-- ==== Sys2Proof/Tests/Slice0.lean ====
section
/-!
SUPPORT. Tests. Expected values come from the spec: words from the patterns of 30_encoding.md R96, outcomes from the vectors
of 95_test_vectors.md, whose ids stand beside them. `witness_…` theorems show that the hypotheses of a statement can be met,
at the boundary of each clause.
-/
namespace Sys2Proof.Tests

open Sys2Proof Sys2Proof.Machine

set_option Elab.async false

/-! ## Helpers -/

/-- A state after reset in a mode, with bytes where the next fetch reads them. -/
def boot (m : Mode) (bytes : List Byte) : State := placeAtPc { State.reset with mode := m } bytes

/-- The state after one step (the state itself where there is none). -/
def after (s : State) : State :=
  match step s with
  | .next t => t
  | .fault _ => s
  | .refused _ => s

/-- The same state with pc at an address and the word to fetch there. -/
def bootAt (m : Mode) (pc : Word) (bytes : List Byte) : State := placeAtPc { State.reset with mode := m, pc := pc } bytes

/-- The decoder reads exactly this instruction. -/
def decodesTo (m : Mode) (bytes : List Byte) (i : Instr) : Bool :=
  match decode m bytes with
  | .ok (j, rest) => decide (j = i) && rest.isEmpty
  | .error _ => false

theorem decodes_of {m : Mode} {w : Word} {i : Instr} (h : decodesTo m (bytesOf w) i = true) : Decodes m w i := by
  unfold decodesTo at h
  unfold Decodes
  split at h
  · rename_i j rest hd
    obtain ⟨rfl, e⟩ : j = i ∧ rest = [] := by simpa using h
    rw [hd, e]
  · cases h

/-- A plane with these pixels, given as (x, y). -/
def pixels (l : List (Nat × Nat)) : Plane := l.foldl (fun p c => p.flip c.1 c.2) Plane.blank

/-- Two planes agree in these rows. -/
def sameRows (p q : Plane) (ys : List Nat) : Bool := ys.all fun y => p.row y == q.row y

/-- The key vector with these keys down. -/
def keysDown (l : List (Fin 16)) : Keys := l.foldl (fun (k : Keys) (j : Fin 16) => k.set j true) (Vector.replicate 16 false)

/-! ## WellFormed: an ill-formed term for each reason the check has (R95) -/

theorem test_wellFormed_refuses_schip_in_chip8 :
    ¬ Instr.WellFormed .chip8 .exit ∧ ¬ Instr.WellFormed .chip8 (.scd 3) ∧ ¬ Instr.WellFormed .chip8 (.storeRpl 0) := by
  decide

theorem test_wellFormed_refuses_xochip_below :
    ¬ Instr.WellFormed .schip (.scu 1) ∧ ¬ Instr.WellFormed .schip (.ldILong 0x300) ∧
      ¬ Instr.WellFormed .chip8 (.plane 1) ∧ Instr.WellFormed .xochip (.plane 1) := by decide

/-! ## Decoding: every constructor, from a word written out from its pattern -/

theorem test_decode_nibble_0 :
    decodesTo .xochip [0x00, 0xC7] (.scd 7) = true ∧
    decodesTo .xochip [0x00, 0xD9] (.scu 9) = true ∧
    decodesTo .xochip [0x00, 0xE0] .cls = true ∧
    decodesTo .xochip [0x00, 0xEE] .ret = true ∧
    decodesTo .xochip [0x00, 0xFB] .scr = true ∧
    decodesTo .xochip [0x00, 0xFC] .scl = true ∧
    decodesTo .xochip [0x00, 0xFD] .exit = true ∧
    decodesTo .xochip [0x00, 0xFE] .low = true ∧
    decodesTo .xochip [0x00, 0xFF] .high = true := by
  decide

theorem test_decode_nibbles_1_to_7 :
    decodesTo .xochip [0x1A, 0xBC] (.jp 0xABC) = true ∧
    decodesTo .xochip [0x2A, 0xBC] (.call 0xABC) = true ∧
    decodesTo .xochip [0x3A, 0x2C] (.seImm 10 0x2C) = true ∧
    decodesTo .xochip [0x4A, 0x2C] (.sneImm 10 0x2C) = true ∧
    decodesTo .xochip [0x51, 0x20] (.seReg 1 2) = true ∧
    decodesTo .xochip [0x51, 0xE2] (.storeRange 1 14) = true ∧
    decodesTo .xochip [0x51, 0xE3] (.loadRange 1 14) = true ∧
    decodesTo .xochip [0x6A, 0x2C] (.ldImm 10 0x2C) = true ∧
    decodesTo .xochip [0x7A, 0x2C] (.addImm 10 0x2C) = true := by
  decide
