/-- The magnitude of an estimate in 0.1 mm/s: with h periods over `span` microseconds the mean period is
T = span / h; while the time since the newest edge is at most 4 T it is d / T, after that d / τ. Values
are kept to 0.1 mm/s, rounded to nearest (02 R21, log 10). -/
def estimateMagnitude (cpm h span tau : Nat) : Nat :=
  if h = 0 then 0
  else if span = 0 ∧ tau = 0 then Config.zeroPeriodSpeed cpm h
  else if tau * h ≤ 4 * span then (roundDiv (10000000000 * h) (cpm * span)).toNat
  else (roundDiv 10000000000 (cpm * tau)).toNat

/-- The signed estimate of a channel at time `now`, in 0.1 mm/s; 0 for a quiet channel and before a line
record is loaded (02 R20 to R22). -/
def SpeedChannel.estimate (ch : SpeedChannel) (cpm? : Option Nat) (now : Nat) : Int :=
  match cpm?, ch.sense, ch.history.head?, ch.history.getLast? with
  | some cpm, some d, some oldest, some newest =>
    if ch.quiet then 0
    else d.sign * estimateMagnitude cpm (ch.history.length - 1) (newest - oldest) (now - newest)
  | _, _, _, _ => 0

/-- The estimate of an encoder's channel as it stands (02 R21). -/
def State.estimate (s : State) (e : Encoder) : Int :=
  (s.stu.speed.encoder e).estimate (s.cpm? e) s.now

/-- The next moment after `now` at which the magnitude of a channel's estimate may change while no edge comes:
the first beyond 4 T, then the first at which d / τ has fallen by 0.1 mm/s (02 R21). None when it stays. -/
def SpeedChannel.nextChange (ch : SpeedChannel) (cpm? : Option Nat) (now : Nat) : Option Nat :=
  match cpm?, ch.history.head?, ch.history.getLast? with
  | some cpm, some oldest, some newest =>
    let h := ch.history.length - 1
    let v := estimateMagnitude cpm h (newest - oldest) (now - newest)
    if ch.quiet || decide (h = 0) then none
    else if (now - newest) * h ≤ 4 * (newest - oldest) then some (newest + 4 * (newest - oldest) / h + 1)
    else if v = 0 then none else some (newest + 20000000000 / (cpm * (2 * v - 1)) + 1)
  | _, _, _ => none

/-- The next moment at which either estimate may change while no edge comes (02 R21). -/
def State.nextChange (s : State) : Option Nat :=
  match s.stu.speed.fst.nextChange (s.cpm? .drive) s.now, s.stu.speed.snd.nextChange (s.cpm? .sheave) s.now with
  | some x, some y => some (min x y)
  | some x, none => some x
  | none, y => y

/-- Standstill holds while both channels are quiet (02 R23). -/
def State.standstill (s : State) : Bool := s.stu.speed.fst.quiet && s.stu.speed.snd.quiet

/-- The line speed in 0.1 mm/s: the larger magnitude of the two estimates (02 R24). -/
def State.lineSpeed (s : State) : Nat :=
  max (s.estimate .drive).natAbs (s.estimate .sheave).natAbs

/-- The direction of a signed speed. -/
def dirOf (v : Int) : Option Dir := if 0 < v then some .up else if v < 0 then some .down else none

/-- The line direction: the sign of the estimate with the larger magnitude; none at line speed 0 and
for equal magnitudes of opposite signs (02 R24). -/
def State.lineDir (s : State) : Option Dir :=
  let d := s.estimate .drive
  let h := s.estimate .sheave
  if h.natAbs < d.natAbs then dirOf d
  else if d.natAbs < h.natAbs then dirOf h
  else if d = h then dirOf d else none

/-- The magnitude test of the cross-check: the magnitudes differ by more than the larger of 100 mm/s and
5 % of the greater (02 R25). Made only while a line record is loaded. -/
def State.magnitudeTest (s : State) : Bool :=
  let d := (s.estimate .drive).natAbs
  let h := (s.estimate .sheave).natAbs
  let diff := max d h - min d h
  s.lgp.line.isSome && decide (1000 < diff) && decide (max d h < diff * 20)

/-- The direction test of the cross-check: opposite signs and both magnitudes above 100 mm/s
(02 R26). -/
def State.directionTest (s : State) : Bool :=
  let d := s.estimate .drive
  let h := s.estimate .sheave
  s.lgp.line.isSome && decide (1000 < d.natAbs) && decide (1000 < h.natAbs)
    && (decide (0 < d ∧ h < 0) || decide (d < 0 ∧ 0 < h))

/-! ### Tension (chapter 2) -/

/-- The conversion rate in force: 5 readings/s in OFF, else the configured rate (02 R35). -/
def rateInForce (mode : LineMode) (ch : TensionChannel) : Nat :=
  if mode = .off then 5 else ch.rate

/-- The missing-conversion interval in microseconds: 4 reading periods (02 R31). -/
def missingInterval (rate : Nat) : Nat := 4000000 / rate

* Exercise requirements:
Your answer must be the lines above from the one containing "def bootAt (m" to the one containing "obtain ⟨rfl, e⟩", both included, restated word for word.

* Exercise answer:
def bootAt (m : Mode) (pc : Word) (bytes : List Byte) : State := placeAtPc { State.reset with mode := m, pc := pc } bytes

/-- The decoder reads exactly this instruction. -/
def decodesTo (m : Mode) (bytes : List Byte) (i : Instr) : Bool :=
  match decode m bytes with
  | .ok (j, rest) => decide (j = i) && rest.isEmpty
  | .error _ => false

theorem decodes_of {m : Mode} {w : Word} {i : Instr} (h : decodesTo m (bytesOf w) i = true) : Decodes m w i := by
  unfold decodesTo at h
  unfold Decodes
  split at h
  · rename_i j rest hd
    obtain ⟨rfl, e⟩ : j = i ∧ rest = [] := by simpa using h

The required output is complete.